Crafts & GI tags · folk crafts · contemporary craft revival

Story hook

In a village in Andhra Pradesh's Krishna district called Kalamkari Town (formally Pedana), a master craftsman dips a kalam — a bamboo stylus with a tip of buffalo hair — into a small pot of iron-jaggery solution that has fermented for six weeks. He begins drawing on a length of hand-spun cotton. The drawing is a Ramayana scene; the technique has been practised at this exact location for at least 400 years. The Kalamkari art of Pedana / Srikalahasti was granted Geographical Indication (GI) tag in 2008. Without that tag, mass-printed lookalikes from Surat would have continued to be sold as "Kalamkari" — destroying the artisans' livelihoods.

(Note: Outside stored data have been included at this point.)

-- ==== Sys2Proof/Machine/Analog.lean ====
section
/-! DEFINITION. Analog channels, digital inputs and outputs and the output hold manager at a field-tick boundary (R202 to
R225, R367, R425, R431). -/

namespace Sys2Proof.Machine

open Reg

/-! ## Channels -/

def ainDefault (_ : Nat) : Ain :=
  { cfg := 0, offLeft := 0, settle := 0, target := none, drive := ⟨false, false, false, false, false⟩, last := none,
    entering := false, counts := [0, 0, 0, 0, 0], prot := false, rearm := false, samples := 0, filtered := none }

def State.ain (s : State) (n : ChanNo) : Ain := tget ainDefault s.field.chans n.val
def State.setAin (s : State) (n : ChanNo) (x : Ain) : State :=
  { s with field := { s.field with chans := tset ainDefault s.field.chans n.val x } }

def allChans : List ChanNo := List.finRange 32

/-- The page of a channel, and a register field of channel `n`. -/
def aioPage (n : ChanNo) : Nat := pAIOC + n.val / 8
def af (f : Fld) (n : ChanNo) : Fld := f.at 0x20 (n.val % 8)
/-- The channel is there: the S variant has 16 (R3). -/
def chanPresent (n : ChanNo) (s : State) : Bool := !s.fused.variantS || n.val < 16

def aiMa : Nat := 1
def aiV : Nat := 2
def aiRes : Nat := 3
def aoMa : Nat := 4
def aoV : Nat := 5

def cfgMode (w : Word) : Nat := (w.extractLsb' 0 3).toNat
def cfgLoop (w : Word) : Bool := w.getLsbD 3
def cfgRange (w : Word) : Nat := (w.extractLsb' 5 2).toNat
def cfgFilt (w : Word) : Bool := w.getLsbD 7
def cfgOpenDet (w : Word) : Bool := w.getLsbD 8
def cfgFault (w : Word) : Nat := (w.extractLsb' 9 2).toNat

/-- The mode in force now: OFF during the OFF interval. -/
def Ain.mode (x : Ain) : Nat := if x.offLeft = 0 then cfgMode x.cfg else 0
def isOutput (mode : Nat) : Bool := mode == aoMa || mode == aoV

/-! ## Field budget (R219, R385) -/

def reserved (w : Word) : Nat :=
  match cfgMode w with
  | 1 => if cfgLoop w then 25 else 0
  | 3 => 1
  | 4 => 25
  | 5 => 16
  | _ => 0

/-- Sum of the reservations of the accepted configurations, with channel `n` at `w`. -/
def reservation (n : ChanNo) (w : Word) (s : State) : Nat :=
  allChans.foldl (fun a m => a + reserved (if m = n then w else s.reg (aioPage m) (0x040 + 0x20 * (m.val % 8)))) 0

def fieldCap (s : State) : Nat := min 5000 (s.g pPMU PMU_FIELD_CAP_CAP)

/-- What a write would make of a channel's CFG. -/
def cfgAfter (n : ChanNo) (a : Access) (s : State) : Word :=
  let off := 0x040 + 0x20 * (n.val % 8)
  (plainWrite (aioPage n) off a s).reg (aioPage n) off

/-- The CFG word would raise the total reservation above the cap (R219). -/
def overBudget (n : ChanNo) (new : Word) (s : State) : Bool :=
  let after := reservation n new s
  decide (reservation n (s.reg (aioPage n) (0x040 + 0x20 * (n.val % 8))) s < after ∧ fieldCap s < after)

/-- A write of a channel's CFG: refused whole above the cap; in force from the next boundary (R219, R220). -/
def aioCfgWrite (n : ChanNo) (a : Access) (s : State) : State :=
  let p := aioPage n
  let new := cfgAfter n a s
  if !a.req.sup || 6 ≤ cfgMode new then s
  else if overBudget n new s then raise pAIO AIO_IRQ_RAW_BUDGET (s.put p (af AIOC_STS_REFUSED n) 1)
  else ((s.setReg p (0x040 + 0x20 * (n.val % 8)) new).put p (af AIOC_STS_REFUSED n) 0).put pAIO AIO_FIELD_RESV
    (reservation n new s)

/-! ## Fault flags (R215) -/

/-- Full scale of an AI_RES range in mΩ. -/
def resScale (range : Nat) : Int := [500000, 5000000, 50000000, 500000000].getD range 500000

/-- 2^149 × 10^6 times a float32 in mA or V: the target on the scale of nA or µV. -/
def scaled (w : Word) : Int := fInt w * 1000000
def unit_ : Int := 2 ^ 149

/-- The target of a channel on that scale; an alarm level is the whole number of microamperes it was set to (R213). -/
def Ain.aim (c : Ain) : Int :=
  let t := scaled (c.target.getD 0)
  if c.drive.alarm then (t + 500 * unit_) / (1000 * unit_) * (1000 * unit_) else t

/-- Whether |readback − target| exceeds `lim` nA or µV. -/
def deviates (readback aim lim : Int) : Bool := (readback * unit_ - aim).natAbs > (lim * unit_).natAbs

/-- The value of a sample in nA, µV or mΩ, OFFS included (R203, R206, R212). -/
def sampleValue (mode : Nat) (offs : Int) (x : AioSample) : Int :=
  if mode = aiMa then (if x.limiter then 25000000 else min 25000000 (x.value + offs))
  else if mode = aiV ∨ mode = aiRes then x.value + offs
  else x.value

/-- CLASS (R212). -/
def classOf (i : Int) : Nat :=
  if i ≤ 3600000 then 3 else if i < 3800000 then 1 else if i ≤ 20500000 then 0 else if i < 21000000 then 2 else 4

/-- Set and clearing condition of OPEN, SHORT, OVERLOAD, COMPLIANCE and RBERR in a mode; none where a flag has no row.
`compl`: the sample was taken while COMPLIANCE was set (R216). OFFS counts in AI_MA only (R212). -/
def conditions (cfg : Word) (mode : Nat) (aim : Int) (compl : Bool) (i : Int) (x : AioSample) :
    List (Option (Bool × Bool)) :=
  let both := fun (b : Bool) => some (b, !b)
  if mode = aiMa then
    [both (i < 200000), if cfgLoop cfg then both x.limit else none, both x.limiter, none, none]
  else if mode = aiV then [if cfgOpenDet cfg then both (x.value > 11500000) else none, none, none, none, none]
  else if mode = aiRes then
    let fs := resScale (cfgRange cfg)
    [both (x.value * 10 > fs * 11), both (x.value * 200 < fs), none, none, none]
  else if mode = aoMa then
    let lowH := x.aux < 50
    let open_ := i < 200000 && (3600000 * unit_ ≤ aim) && lowH
    let dev := deviates i aim 200000
    [both open_, none, none, some (lowH && !open_, 100 ≤ x.aux), some (dev && !lowH && !compl, !dev)]
  else if mode = aoV then
    let dev := deviates i aim 100000
    [none, none, both x.limit, none, some (dev && !x.limit, !dev)]
  else [none, none, none, none, none]

/-- One flag with its count: it changes after 5 consecutive samples. SETTLE leaves the RBERR count alone. -/
def flagStep (isSet frozen : Bool) (count : Nat) (c : Option (Bool × Bool)) : Bool × Nat :=
  match c with
  | none => (false, 0)
  | some (set, clear) =>
    if frozen then (isSet, count)
    else
      let n := if (if isSet then clear else set) then count + 1 else 0
      if 5 ≤ n then (!isSet, 0) else (isSet, n)

/-- OPEN and COMPLIANCE are never set together: OPEN, once its five samples are there, ends COMPLIANCE (R215; log 119). While
OPEN stands, COMPLIANCE goes on counting. -/
def openAlone (l : List (Bool × Nat)) : List (Bool × Nat) :=
  if (l.getD 0 (false, 0)).1 && (l.getD 3 (false, 0)).1 then l.set 3 (false, 0) else l

/-- The STS bit of flag `i` of the list: OPEN 1, SHORT 2, OVERLOAD 3, COMPLIANCE 4, RBERR 5. -/
def flagFld (n : ChanNo) (i : Nat) : Fld := ⟨0x044 + 0x20 * (n.val % 8), i + 1, 1⟩

def irqBit (n : ChanNo) (k : Nat) : Fld := ⟨0x010, 4 * (n.val % 8) + k, 1⟩

/-- The float32 that a value stands for: mA, V or Ω. -/
def valueFloat (mode : Nat) (i : Int) : Word := fOfRat i (if mode = aiRes then 1000 else 1000000)

/-- COMPL and FAULT of a page. -/
def syncAioStat (p : Nat) (s : State) : State :=
  let mine := allChans.filter fun n => aioPage n == p
  let mask := fun (pr : ChanNo → Bool) => mine.foldl (fun a n => a + if pr n then 2 ^ (n.val % 8) else 0) 0
  let bad := fun n => s.bit p (flagFld n 0) || s.bit p (flagFld n 1) || s.bit p (flagFld n 2) || s.bit p (flagFld n 4)
    || s.bit p (af AIOC_STS_MISWIRE n)
  (s.put p AIOC_STAT_COMPL (mask fun n => s.bit p (flagFld n 3))).put p AIOC_STAT_FAULT (mask bad)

GI tags are a legal instrument. Officially, they are intellectual property rights — like a trademark or patent — that protect goods originating from a specific geographical region with qualities essentially attributable to that origin. Practically, they are a cultural and economic lifeline for India's roughly 70 million craft-dependent households.

India has over 600 GI-tagged products as of 2024 — agricultural (Darjeeling tea, Banarasi paan, Allahabad surkha guava), textile (Banarasi saree, Kanchipuram silk, Chanderi, Pochampally), handicraft (Mysore sandalwood, Kondapalli toys, Khurja pottery), foodstuff (Hyderabad biryani, Bikaneri bhujia), and more. Each tag is the result of a multi-year application process by the artisans' association, after rigorous documentation of "essential character + geographical origin + traditional knowledge."

This is the story of how India's crafts — once disappearing under British industrial cheaper-substitute pressure — have begun to re-emerge through legal protection, design intervention, e-commerce, and cultural-tourism integration.

Why this matters for UPSC

GI tags are a high-frequency Prelims topic — asked roughly once every year and a half (state → product, GI date, latest additions). Mains essays touch on intellectual property, traditional knowledge protection, and craft-livelihoods. Interview boards probe GI tags as a cultural-policy litmus and the candidate's awareness of artisan welfare schemes. The topic intersects with WTO TRIPS, National IPR Policy 2016, and the One District One Product scheme.